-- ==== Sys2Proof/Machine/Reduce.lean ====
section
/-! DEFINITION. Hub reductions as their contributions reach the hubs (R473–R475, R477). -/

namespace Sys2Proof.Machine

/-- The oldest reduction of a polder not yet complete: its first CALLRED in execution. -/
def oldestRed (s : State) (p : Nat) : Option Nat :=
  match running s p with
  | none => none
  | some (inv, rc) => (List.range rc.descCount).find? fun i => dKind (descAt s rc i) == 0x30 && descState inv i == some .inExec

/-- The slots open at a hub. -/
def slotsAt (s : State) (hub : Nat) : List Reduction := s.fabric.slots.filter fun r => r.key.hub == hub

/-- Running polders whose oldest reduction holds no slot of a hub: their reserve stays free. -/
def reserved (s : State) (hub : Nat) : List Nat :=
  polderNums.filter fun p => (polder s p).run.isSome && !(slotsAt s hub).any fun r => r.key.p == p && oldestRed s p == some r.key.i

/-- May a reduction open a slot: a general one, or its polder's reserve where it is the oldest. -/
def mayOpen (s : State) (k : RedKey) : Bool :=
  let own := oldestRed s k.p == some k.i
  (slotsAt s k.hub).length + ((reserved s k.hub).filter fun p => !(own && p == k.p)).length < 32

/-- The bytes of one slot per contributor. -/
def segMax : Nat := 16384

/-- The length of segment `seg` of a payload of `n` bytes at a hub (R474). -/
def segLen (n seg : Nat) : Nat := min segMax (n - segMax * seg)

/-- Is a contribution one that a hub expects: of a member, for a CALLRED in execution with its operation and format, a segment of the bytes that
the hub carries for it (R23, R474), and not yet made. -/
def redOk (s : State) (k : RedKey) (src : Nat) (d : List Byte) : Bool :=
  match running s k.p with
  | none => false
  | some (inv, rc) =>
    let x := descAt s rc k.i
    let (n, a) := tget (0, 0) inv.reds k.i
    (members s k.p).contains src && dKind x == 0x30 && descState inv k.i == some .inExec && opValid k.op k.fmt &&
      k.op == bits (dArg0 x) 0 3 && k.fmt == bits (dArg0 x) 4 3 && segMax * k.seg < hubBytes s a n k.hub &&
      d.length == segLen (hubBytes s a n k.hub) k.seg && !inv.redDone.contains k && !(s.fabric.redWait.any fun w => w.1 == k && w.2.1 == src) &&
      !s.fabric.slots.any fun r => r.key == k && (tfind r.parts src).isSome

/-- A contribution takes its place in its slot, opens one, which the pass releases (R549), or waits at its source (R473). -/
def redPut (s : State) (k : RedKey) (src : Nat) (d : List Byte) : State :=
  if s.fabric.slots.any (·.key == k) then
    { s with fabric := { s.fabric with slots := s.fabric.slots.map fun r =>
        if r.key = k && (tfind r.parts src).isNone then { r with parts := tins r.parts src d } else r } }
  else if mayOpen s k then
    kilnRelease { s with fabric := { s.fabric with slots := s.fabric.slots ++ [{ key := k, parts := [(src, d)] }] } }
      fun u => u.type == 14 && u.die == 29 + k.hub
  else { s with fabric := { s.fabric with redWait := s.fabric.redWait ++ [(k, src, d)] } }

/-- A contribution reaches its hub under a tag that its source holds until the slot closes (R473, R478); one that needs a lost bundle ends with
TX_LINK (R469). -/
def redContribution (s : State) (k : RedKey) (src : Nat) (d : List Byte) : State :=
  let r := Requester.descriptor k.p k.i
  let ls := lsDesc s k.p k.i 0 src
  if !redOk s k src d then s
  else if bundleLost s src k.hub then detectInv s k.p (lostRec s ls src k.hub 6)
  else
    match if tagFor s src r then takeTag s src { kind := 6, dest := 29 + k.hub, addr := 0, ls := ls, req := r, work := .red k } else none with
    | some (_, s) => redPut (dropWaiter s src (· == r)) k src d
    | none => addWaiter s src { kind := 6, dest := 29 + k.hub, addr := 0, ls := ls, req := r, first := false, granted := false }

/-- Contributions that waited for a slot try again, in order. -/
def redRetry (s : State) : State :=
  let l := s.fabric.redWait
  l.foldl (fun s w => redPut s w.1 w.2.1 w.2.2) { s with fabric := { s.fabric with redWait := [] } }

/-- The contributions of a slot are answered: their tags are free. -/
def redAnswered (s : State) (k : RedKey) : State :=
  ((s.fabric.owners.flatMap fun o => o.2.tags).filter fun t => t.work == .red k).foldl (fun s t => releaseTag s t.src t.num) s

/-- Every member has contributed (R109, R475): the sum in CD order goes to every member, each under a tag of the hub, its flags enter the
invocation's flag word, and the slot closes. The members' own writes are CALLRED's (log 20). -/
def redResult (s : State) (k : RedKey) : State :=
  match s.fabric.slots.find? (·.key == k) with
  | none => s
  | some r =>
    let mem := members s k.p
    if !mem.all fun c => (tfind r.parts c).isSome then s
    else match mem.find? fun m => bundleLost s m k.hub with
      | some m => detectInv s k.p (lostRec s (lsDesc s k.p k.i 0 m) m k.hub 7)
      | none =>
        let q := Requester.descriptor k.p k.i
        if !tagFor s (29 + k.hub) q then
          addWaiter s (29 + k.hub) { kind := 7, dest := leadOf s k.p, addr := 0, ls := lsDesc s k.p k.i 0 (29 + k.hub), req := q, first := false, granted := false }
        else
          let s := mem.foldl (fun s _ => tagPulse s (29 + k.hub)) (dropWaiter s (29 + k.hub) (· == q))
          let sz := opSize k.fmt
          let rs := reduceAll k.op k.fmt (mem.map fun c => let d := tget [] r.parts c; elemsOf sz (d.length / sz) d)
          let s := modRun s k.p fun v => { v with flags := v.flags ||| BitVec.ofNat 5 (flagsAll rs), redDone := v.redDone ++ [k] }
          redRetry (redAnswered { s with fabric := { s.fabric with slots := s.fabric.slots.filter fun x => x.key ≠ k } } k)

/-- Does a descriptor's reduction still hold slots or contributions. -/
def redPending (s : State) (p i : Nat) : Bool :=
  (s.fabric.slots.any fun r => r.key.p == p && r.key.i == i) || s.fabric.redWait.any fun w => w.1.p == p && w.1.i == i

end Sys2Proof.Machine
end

################

What the task requires
The listing above should be transcribed in full, exactly as written.

Task output
-- ==== Sys2Proof/Machine/Reduce.lean ====
section
/-! DEFINITION. Hub reductions as their contributions reach the hubs (R473–R475, R477). -/

namespace Sys2Proof.Machine

/-- The oldest reduction of a polder not yet complete: its first CALLRED in execution. -/
def oldestRed (s : State) (p : Nat) : Option Nat :=
  match running s p with
  | none => none
  | some (inv, rc) => (List.range rc.descCount).find? fun i => dKind (descAt s rc i) == 0x30 && descState inv i == some .inExec

/-- The slots open at a hub. -/
def slotsAt (s : State) (hub : Nat) : List Reduction := s.fabric.slots.filter fun r => r.key.hub == hub

/-- Running polders whose oldest reduction holds no slot of a hub: their reserve stays free. -/
def reserved (s : State) (hub : Nat) : List Nat :=
  polderNums.filter fun p => (polder s p).run.isSome && !(slotsAt s hub).any fun r => r.key.p == p && oldestRed s p == some r.key.i

/-- May a reduction open a slot: a general one, or its polder's reserve where it is the oldest. -/
def mayOpen (s : State) (k : RedKey) : Bool :=
  let own := oldestRed s k.p == some k.i
  (slotsAt s k.hub).length + ((reserved s k.hub).filter fun p => !(own && p == k.p)).length < 32

/-- The bytes of one slot per contributor. -/
def segMax : Nat := 16384

/-- The length of segment `seg` of a payload of `n` bytes at a hub (R474). -/
def segLen (n seg : Nat) : Nat := min segMax (n - segMax * seg)

/-- Is a contribution one that a hub expects: of a member, for a CALLRED in execution with its operation and format, a segment of the bytes that
the hub carries for it (R23, R474), and not yet made. -/
def redOk (s : State) (k : RedKey) (src : Nat) (d : List Byte) : Bool :=
  match running s k.p with
  | none => false
  | some (inv, rc) =>
    let x := descAt s rc k.i
    let (n, a) := tget (0, 0) inv.reds k.i
    (members s k.p).contains src && dKind x == 0x30 && descState inv k.i == some .inExec && opValid k.op k.fmt &&
      k.op == bits (dArg0 x) 0 3 && k.fmt == bits (dArg0 x) 4 3 && segMax * k.seg < hubBytes s a n k.hub &&
      d.length == segLen (hubBytes s a n k.hub) k.seg && !inv.redDone.contains k && !(s.fabric.redWait.any fun w => w.1 == k && w.2.1 == src) &&
      !s.fabric.slots.any fun r => r.key == k && (tfind r.parts src).isSome

/-- A contribution takes its place in its slot, opens one, which the pass releases (R549), or waits at its source (R473). -/
def redPut (s : State) (k : RedKey) (src : Nat) (d : List Byte) : State :=
  if s.fabric.slots.any (·.key == k) then
    { s with fabric := { s.fabric with slots := s.fabric.slots.map fun r =>
        if r.key = k && (tfind r.parts src).isNone then { r with parts := tins r.parts src d } else r } }
  else if mayOpen s k then
    kilnRelease { s with fabric := { s.fabric with slots := s.fabric.slots ++ [{ key := k, parts := [(src, d)] }] } }
      fun u => u.type == 14 && u.die == 29 + k.hub
  else { s with fabric := { s.fabric with redWait := s.fabric.redWait ++ [(k, src, d)] } }

/-- A contribution reaches its hub under a tag that its source holds until the slot closes (R473, R478); one that needs a lost bundle ends with
TX_LINK (R469). -/
def redContribution (s : State) (k : RedKey) (src : Nat) (d : List Byte) : State :=
  let r := Requester.descriptor k.p k.i
  let ls := lsDesc s k.p k.i 0 src
  if !redOk s k src d then s
  else if bundleLost s src k.hub then detectInv s k.p (lostRec s ls src k.hub 6)
  else
    match if tagFor s src r then takeTag s src { kind := 6, dest := 29 + k.hub, addr := 0, ls := ls, req := r, work := .red k } else none with
    | some (_, s) => redPut (dropWaiter s src (· == r)) k src d
    | none => addWaiter s src { kind := 6, dest := 29 + k.hub, addr := 0, ls := ls, req := r, first := false, granted := false }

/-- Contributions that waited for a slot try again, in order. -/
def redRetry (s : State) : State :=
  let l := s.fabric.redWait
  l.foldl (fun s w => redPut s w.1 w.2.1 w.2.2) { s with fabric := { s.fabric with redWait := [] } }

/-- The contributions of a slot are answered: their tags are free. -/
def redAnswered (s : State) (k : RedKey) : State :=
  ((s.fabric.owners.flatMap fun o => o.2.tags).filter fun t => t.work == .red k).foldl (fun s t => releaseTag s t.src t.num) s

/-- Every member has contributed (R109, R475): the sum in CD order goes to every member, each under a tag of the hub, its flags enter the
invocation's flag word, and the slot closes. The members' own writes are CALLRED's (log 20). -/
def redResult (s : State) (k : RedKey) : State :=
  match s.fabric.slots.find? (·.key == k) with
  | none => s
  | some r =>
    let mem := members s k.p
    if !mem.all fun c => (tfind r.parts c).isSome then s
    else match mem.find? fun m => bundleLost s m k.hub with
      | some m => detectInv s k.p (lostRec s (lsDesc s k.p k.i 0 m) m k.hub 7)
      | none =>
        let q := Requester.descriptor k.p k.i
        if !tagFor s (29 + k.hub) q then
          addWaiter s (29 + k.hub) { kind := 7, dest := leadOf s k.p, addr := 0, ls := lsDesc s k.p k.i 0 (29 + k.hub), req := q, first := false, granted := false }
        else
          let s := mem.foldl (fun s _ => tagPulse s (29 + k.hub)) (dropWaiter s (29 + k.hub) (· == q))
          let sz := opSize k.fmt
          let rs := reduceAll k.op k.fmt (mem.map fun c => let d := tget [] r.parts c; elemsOf sz (d.length / sz) d)
          let s := modRun s k.p fun v => { v with flags := v.flags ||| BitVec.ofNat 5 (flagsAll rs), redDone := v.redDone ++ [k] }
          redRetry (redAnswered { s with fabric := { s.fabric with slots := s.fabric.slots.filter fun x => x.key ≠ k } } k)

/-- Does a descriptor's reduction still hold slots or contributions. -/
def redPending (s : State) (p i : Nat) : Bool :=
  (s.fabric.slots.any fun r => r.key.p == p && r.key.i == i) || s.fabric.redWait.any fun w => w.1.p == p && w.1.i == i

end Sys2Proof.Machine
end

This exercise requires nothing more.